The fate of Jozefow
Jozefow was one of the Jewish Ghettos that is mentioned in Ordinary Men. Originally, Jozefow was not a community created by the Nazi’s to alienate the Jews, rather a community created by Jews and Poles in the 18th century to live in harmony together. It was originally settled by the Zamoyski family, who owned and operated a paper mill that resided in the town. Many of the citizens that lived within city limits worked in the paper mill, printing books. The most common language that was printed was Hebrew, due to the large Jewish population in Jozefow.

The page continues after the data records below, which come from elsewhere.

-- ==== Sys2Proof/Machine/Step.lean ====
section
/-! DEFINITION. One step takes the command at the front of the queue. -/

namespace Sys2Proof.Machine

/-- The front command runs on the rest of the queue; with no command the part idles (log 12). -/
def step (s : State) : Host.Outcome State Fault Refusal :=
  match s.pending with
  | [] => .next s
  | c :: rest => exec c { s with pending := rest }

/-- The command that a word spells is put at the front of the queue. The table gives no row bits, so no word spells one. -/
def State.withFetchWord (s : State) (nbits w : Nat) : State :=
  match decodeTableWord nbits w with
  | some c => { s with pending := c :: s.pending }
  | none => s

end Sys2Proof.Machine
end

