/-- u differs from s in one zone's extract damper and its indication, the exchange with devices, the alarm list and
notices alone. -/
structure State.OnlyExtract (s u : State) (z : ZoneId) : Prop where
  lasting : u.lasting = s.lasting
  plant : { u.plant with extract := s.extract, indications := s.indications } = s.plant
  fans : u.fans = s.fans
  alloc : u.alloc = s.alloc
  others : ∀ w, w ≠ z → u.extractOf w = s.extractOf w
  indications : ∀ w : ZoneId, w ≠ z → u.indications[w.val] = s.indications[w.val]
  links : ∀ d, d ≠ .extract z → u.link d = s.link d

/-- u differs from s in one zone's make-up damper and its indication, the exchange with devices, the alarm list and
notices alone. -/
structure State.OnlyMakeUp (s u : State) (z : ZoneId) : Prop where
  lasting : u.lasting = s.lasting
  plant : { u.plant with makeUp := s.makeUp, indications := s.indications } = s.plant
  fans : u.fans = s.fans
  alloc : u.alloc = s.alloc
  others : ∀ w, w ≠ z → u.makeUpOf w = s.makeUpOf w
  indications : ∀ w : ZoneId, w ≠ z → u.indications[w.val] = s.indications[w.val]
  links : ∀ d, d ≠ .makeUp z → u.link d = s.link d

/-- R9: a head is fitted in a zone and carries a gas. -/
def State.Senses (s : State) (h : HeadId) (z : ZoneId) (g : Gas) : Prop :=
  let k := (s.head h).config
  k.fitted = true ∧ k.zone = z ∧ (k.carries = .both ∨ k.carries = (match g with | .co => .co | .no2 => .no2))

/-- R9: the last reading of a gas. -/
def State.lastReading (s : State) (h : HeadId) (g : Gas) : Option Nat :=
  match g with
  | .co => (s.head h).co
  | .no2 => (s.head h).no2

/-- R17, R18: the ramp that the value and the fallback flag of a row make by a zone's record. -/
def ZoneConfig.rampBy (c : ZoneConfig) (g : Gas) (r : GasRow) : Nat :=
  let (start, full) := match g with
    | .co => (c.coStart, c.coFull)
    | .no2 => (c.no2Start, c.no2Full)
  match r.value with
  | some v => if v ≤ start then 0 else if full ≤ v then 100 else 100 * (v - start) / (full - start)
  | none => if r.fallback = true then c.fallback else 0

/-- R16 to R18: what a zone's row holds of one gas is what the zone's heads and its record give. -/
structure State.GasSound (s : State) (z : ZoneId) (g : Gas) (r : GasRow) : Prop where
  /-- R16: the greatest last reading among the fitted VALID heads that carry the gas -/
  value : match r.value with
    | some v => (∃ h, s.Senses h z g ∧ (s.head h).state = .valid ∧ s.lastReading h g = some v) ∧
        ∀ h, s.Senses h z g → (s.head h).state = .valid → (s.lastReading h g).getD 0 ≤ v
    | none => ∀ h, s.Senses h z g → (s.head h).state = .valid → s.lastReading h g = none
  /-- R18: the fallback is in use -/
  fallback : r.fallback = true ↔ r.value = none ∧
    ∃ h, s.Senses h z g ∧ ((s.head h).state = .sensorFault ∨ (s.head h).state = .missing)
  ramp : r.ramp = (s.zone z).config.rampBy g r

/-- R19: the greatest of the five terms of a fitted zone's target, and the floor of one that is not fitted. -/
def Zone.greatestTerm (q : Zone) : Nat :=
  if q.config.fitted = true then
    max q.co.ramp (max q.no2.ramp (max q.config.floor (max (match q.boost with | some b => b.percent | none => 0)
      (if q.co.high = true ∨ q.no2.high = true then 100 else 0))))
  else q.config.floor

With the onset of World War Two, Jozefow experienced many changes, in September 1939 the town was bombed by the Germans, destroying much of it. During that time the Soviets also occupied the town. Due to evacuation of Jews from other parts of Europe, one thousand Jews from Jozefow were able to escape safely into the Soviet Union before the Nazi army came, evacuated, and transported the Jews elsewhere for extermination. The downfall of Jozefow began in March of 1941, during that time over 600 Jews were placed in Jozefow from Konin in a Nazi round up. Jozefow would later become a Jewish Ghetto where the Nazis would heard all the Jews together and wait to herd them out to the camps, with the new Jews entering Jozefow the city began to encounter overcrowding problems, there were not enough homes, food, or resources for the amount of people that were inhabiting such a little village. A rationing program began in order to feed everyone equally. Each Jew would receive 72 grams of bread a day, 200 grams of sugar and 60 grams of soap a month. Toward the end of 1941 a typhus epidemic spread quickly throughout the village, impacting many that lived there.
The Jewish extermination of Jozefow began in May 1942 when the Gestapo arrived and arrested 20 Jews within the village that were marked on a list. The reasoning behind the arrests was the accusation that they were communist and taken to prison for breaking Nazi law. Later in May three more Gestapo men arrived and shot 130 Jews that were walking in the streets. This is the first known massacre to happen within the village. The fate of the Jews in Jozefow increasing went downhill. In July of 1942 the 101st Reserve Police Battalion executed between 1,300 and 1,500 Jews in a single day. The remaining survivors, roughly 300 were taken to the railway station, shoved into cattle cars where they would met their fate in a concentration camp. Many other small villages like Jozefow were subject to this misfortune. The third Reich’s goals in achieving the “Final Solution” deemed successful in the small village of Jozefow. A village that once was built up to make and distribute Hebrew books was turned into a ghost town less than 200 years later.